_What you are asked to do_
Your answer must be an exact repetition of every record.

_Extracted records_
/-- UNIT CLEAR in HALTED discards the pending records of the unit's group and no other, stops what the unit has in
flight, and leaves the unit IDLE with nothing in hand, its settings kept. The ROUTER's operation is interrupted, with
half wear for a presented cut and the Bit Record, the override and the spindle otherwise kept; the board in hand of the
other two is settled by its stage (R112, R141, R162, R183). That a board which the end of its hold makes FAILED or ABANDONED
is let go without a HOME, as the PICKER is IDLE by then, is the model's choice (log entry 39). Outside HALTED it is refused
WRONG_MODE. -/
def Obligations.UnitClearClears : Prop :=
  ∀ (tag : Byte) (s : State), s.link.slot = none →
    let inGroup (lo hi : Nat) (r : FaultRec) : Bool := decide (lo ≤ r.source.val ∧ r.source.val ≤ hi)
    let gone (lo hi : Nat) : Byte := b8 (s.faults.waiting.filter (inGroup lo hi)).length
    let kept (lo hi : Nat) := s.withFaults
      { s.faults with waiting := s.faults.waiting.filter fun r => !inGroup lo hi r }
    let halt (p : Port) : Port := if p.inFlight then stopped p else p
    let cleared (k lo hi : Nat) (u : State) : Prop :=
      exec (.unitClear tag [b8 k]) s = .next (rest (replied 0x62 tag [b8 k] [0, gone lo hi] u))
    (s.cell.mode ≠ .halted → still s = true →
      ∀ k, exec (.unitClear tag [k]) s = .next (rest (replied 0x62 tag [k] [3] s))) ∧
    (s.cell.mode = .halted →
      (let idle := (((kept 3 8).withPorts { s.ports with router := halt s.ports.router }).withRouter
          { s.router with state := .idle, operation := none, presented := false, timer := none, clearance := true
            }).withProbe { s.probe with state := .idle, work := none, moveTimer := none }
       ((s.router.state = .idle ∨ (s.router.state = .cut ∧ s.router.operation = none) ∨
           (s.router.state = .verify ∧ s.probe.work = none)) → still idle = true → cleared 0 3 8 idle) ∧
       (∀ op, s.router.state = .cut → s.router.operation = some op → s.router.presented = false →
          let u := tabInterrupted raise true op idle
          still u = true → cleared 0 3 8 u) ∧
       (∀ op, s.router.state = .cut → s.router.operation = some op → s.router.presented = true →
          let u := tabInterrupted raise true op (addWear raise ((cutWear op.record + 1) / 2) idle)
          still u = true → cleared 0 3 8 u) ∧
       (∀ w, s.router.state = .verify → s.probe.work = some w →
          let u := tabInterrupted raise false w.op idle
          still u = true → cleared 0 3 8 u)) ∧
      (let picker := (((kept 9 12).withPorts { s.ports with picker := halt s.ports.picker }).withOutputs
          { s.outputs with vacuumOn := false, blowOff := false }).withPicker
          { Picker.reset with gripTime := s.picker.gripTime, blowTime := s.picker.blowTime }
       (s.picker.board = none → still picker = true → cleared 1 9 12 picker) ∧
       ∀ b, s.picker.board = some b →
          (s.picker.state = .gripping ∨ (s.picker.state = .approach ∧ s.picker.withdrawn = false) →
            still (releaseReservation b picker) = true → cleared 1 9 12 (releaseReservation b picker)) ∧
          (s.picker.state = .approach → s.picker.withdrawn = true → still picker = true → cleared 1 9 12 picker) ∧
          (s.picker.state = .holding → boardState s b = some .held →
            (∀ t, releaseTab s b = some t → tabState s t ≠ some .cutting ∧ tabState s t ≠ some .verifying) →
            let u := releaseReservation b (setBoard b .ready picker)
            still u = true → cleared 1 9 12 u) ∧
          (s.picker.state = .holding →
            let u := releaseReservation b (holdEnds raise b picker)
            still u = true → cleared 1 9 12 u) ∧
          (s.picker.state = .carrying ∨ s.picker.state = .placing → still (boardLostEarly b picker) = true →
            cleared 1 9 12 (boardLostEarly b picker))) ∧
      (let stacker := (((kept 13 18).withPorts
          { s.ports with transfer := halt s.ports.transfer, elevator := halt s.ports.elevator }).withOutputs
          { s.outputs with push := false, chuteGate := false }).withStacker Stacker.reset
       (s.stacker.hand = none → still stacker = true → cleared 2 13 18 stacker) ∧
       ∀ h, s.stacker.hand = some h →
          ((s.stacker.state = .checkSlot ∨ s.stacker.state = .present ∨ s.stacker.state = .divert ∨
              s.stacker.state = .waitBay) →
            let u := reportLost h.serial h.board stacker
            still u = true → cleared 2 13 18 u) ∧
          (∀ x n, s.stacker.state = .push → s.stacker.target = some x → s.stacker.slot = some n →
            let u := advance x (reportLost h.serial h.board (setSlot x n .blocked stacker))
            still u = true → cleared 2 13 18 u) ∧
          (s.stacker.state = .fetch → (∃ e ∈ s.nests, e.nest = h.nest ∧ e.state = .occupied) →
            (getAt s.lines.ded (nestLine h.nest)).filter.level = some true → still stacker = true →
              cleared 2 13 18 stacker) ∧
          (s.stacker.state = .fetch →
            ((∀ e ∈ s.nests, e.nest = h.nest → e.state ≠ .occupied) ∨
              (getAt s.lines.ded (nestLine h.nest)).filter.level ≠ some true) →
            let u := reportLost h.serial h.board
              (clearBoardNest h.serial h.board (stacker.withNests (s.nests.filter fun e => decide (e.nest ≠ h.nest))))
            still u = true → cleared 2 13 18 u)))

_Solved exercise_
/-- UNIT CLEAR in HALTED discards the pending records of the unit's group and no other, stops what the unit has in
flight, and leaves the unit IDLE with nothing in hand, its settings kept. The ROUTER's operation is interrupted, with
half wear for a presented cut and the Bit Record, the override and the spindle otherwise kept; the board in hand of the
other two is settled by its stage (R112, R141, R162, R183). That a board which the end of its hold makes FAILED or ABANDONED
is let go without a HOME, as the PICKER is IDLE by then, is the model's choice (log entry 39). Outside HALTED it is refused
WRONG_MODE. -/
def Obligations.UnitClearClears : Prop :=
  ∀ (tag : Byte) (s : State), s.link.slot = none →
    let inGroup (lo hi : Nat) (r : FaultRec) : Bool := decide (lo ≤ r.source.val ∧ r.source.val ≤ hi)
    let gone (lo hi : Nat) : Byte := b8 (s.faults.waiting.filter (inGroup lo hi)).length
    let kept (lo hi : Nat) := s.withFaults
      { s.faults with waiting := s.faults.waiting.filter fun r => !inGroup lo hi r }
    let halt (p : Port) : Port := if p.inFlight then stopped p else p
    let cleared (k lo hi : Nat) (u : State) : Prop :=
      exec (.unitClear tag [b8 k]) s = .next (rest (replied 0x62 tag [b8 k] [0, gone lo hi] u))
    (s.cell.mode ≠ .halted → still s = true →
      ∀ k, exec (.unitClear tag [k]) s = .next (rest (replied 0x62 tag [k] [3] s))) ∧
    (s.cell.mode = .halted →
      (let idle := (((kept 3 8).withPorts { s.ports with router := halt s.ports.router }).withRouter
          { s.router with state := .idle, operation := none, presented := false, timer := none, clearance := true
            }).withProbe { s.probe with state := .idle, work := none, moveTimer := none }
       ((s.router.state = .idle ∨ (s.router.state = .cut ∧ s.router.operation = none) ∨
           (s.router.state = .verify ∧ s.probe.work = none)) → still idle = true → cleared 0 3 8 idle) ∧
       (∀ op, s.router.state = .cut → s.router.operation = some op → s.router.presented = false →
          let u := tabInterrupted raise true op idle
          still u = true → cleared 0 3 8 u) ∧
       (∀ op, s.router.state = .cut → s.router.operation = some op → s.router.presented = true →
          let u := tabInterrupted raise true op (addWear raise ((cutWear op.record + 1) / 2) idle)
          still u = true → cleared 0 3 8 u) ∧
       (∀ w, s.router.state = .verify → s.probe.work = some w →
          let u := tabInterrupted raise false w.op idle
          still u = true → cleared 0 3 8 u)) ∧
      (let picker := (((kept 9 12).withPorts { s.ports with picker := halt s.ports.picker }).withOutputs
          { s.outputs with vacuumOn := false, blowOff := false }).withPicker
          { Picker.reset with gripTime := s.picker.gripTime, blowTime := s.picker.blowTime }
       (s.picker.board = none → still picker = true → cleared 1 9 12 picker) ∧
       ∀ b, s.picker.board = some b →
          (s.picker.state = .gripping ∨ (s.picker.state = .approach ∧ s.picker.withdrawn = false) →
            still (releaseReservation b picker) = true → cleared 1 9 12 (releaseReservation b picker)) ∧
          (s.picker.state = .approach → s.picker.withdrawn = true → still picker = true → cleared 1 9 12 picker) ∧
          (s.picker.state = .holding → boardState s b = some .held →
            (∀ t, releaseTab s b = some t → tabState s t ≠ some .cutting ∧ tabState s t ≠ some .verifying) →
            let u := releaseReservation b (setBoard b .ready picker)
            still u = true → cleared 1 9 12 u) ∧
          (s.picker.state = .holding →
            let u := releaseReservation b (holdEnds raise b picker)
            still u = true → cleared 1 9 12 u) ∧
          (s.picker.state = .carrying ∨ s.picker.state = .placing → still (boardLostEarly b picker) = true →
            cleared 1 9 12 (boardLostEarly b picker))) ∧
      (let stacker := (((kept 13 18).withPorts
          { s.ports with transfer := halt s.ports.transfer, elevator := halt s.ports.elevator }).withOutputs
          { s.outputs with push := false, chuteGate := false }).withStacker Stacker.reset
       (s.stacker.hand = none → still stacker = true → cleared 2 13 18 stacker) ∧
       ∀ h, s.stacker.hand = some h →
          ((s.stacker.state = .checkSlot ∨ s.stacker.state = .present ∨ s.stacker.state = .divert ∨
              s.stacker.state = .waitBay) →
            let u := reportLost h.serial h.board stacker
            still u = true → cleared 2 13 18 u) ∧
          (∀ x n, s.stacker.state = .push → s.stacker.target = some x → s.stacker.slot = some n →
            let u := advance x (reportLost h.serial h.board (setSlot x n .blocked stacker))
            still u = true → cleared 2 13 18 u) ∧
          (s.stacker.state = .fetch → (∃ e ∈ s.nests, e.nest = h.nest ∧ e.state = .occupied) →
            (getAt s.lines.ded (nestLine h.nest)).filter.level = some true → still stacker = true →
              cleared 2 13 18 stacker) ∧
          (s.stacker.state = .fetch →
            ((∀ e ∈ s.nests, e.nest = h.nest → e.state ≠ .occupied) ∨
              (getAt s.lines.ded (nestLine h.nest)).filter.level ≠ some true) →
            let u := reportLost h.serial h.board
              (clearBoardNest h.serial h.board (stacker.withNests (s.nests.filter fun e => decide (e.nest ≠ h.nest))))
            still u = true → cleared 2 13 18 u)))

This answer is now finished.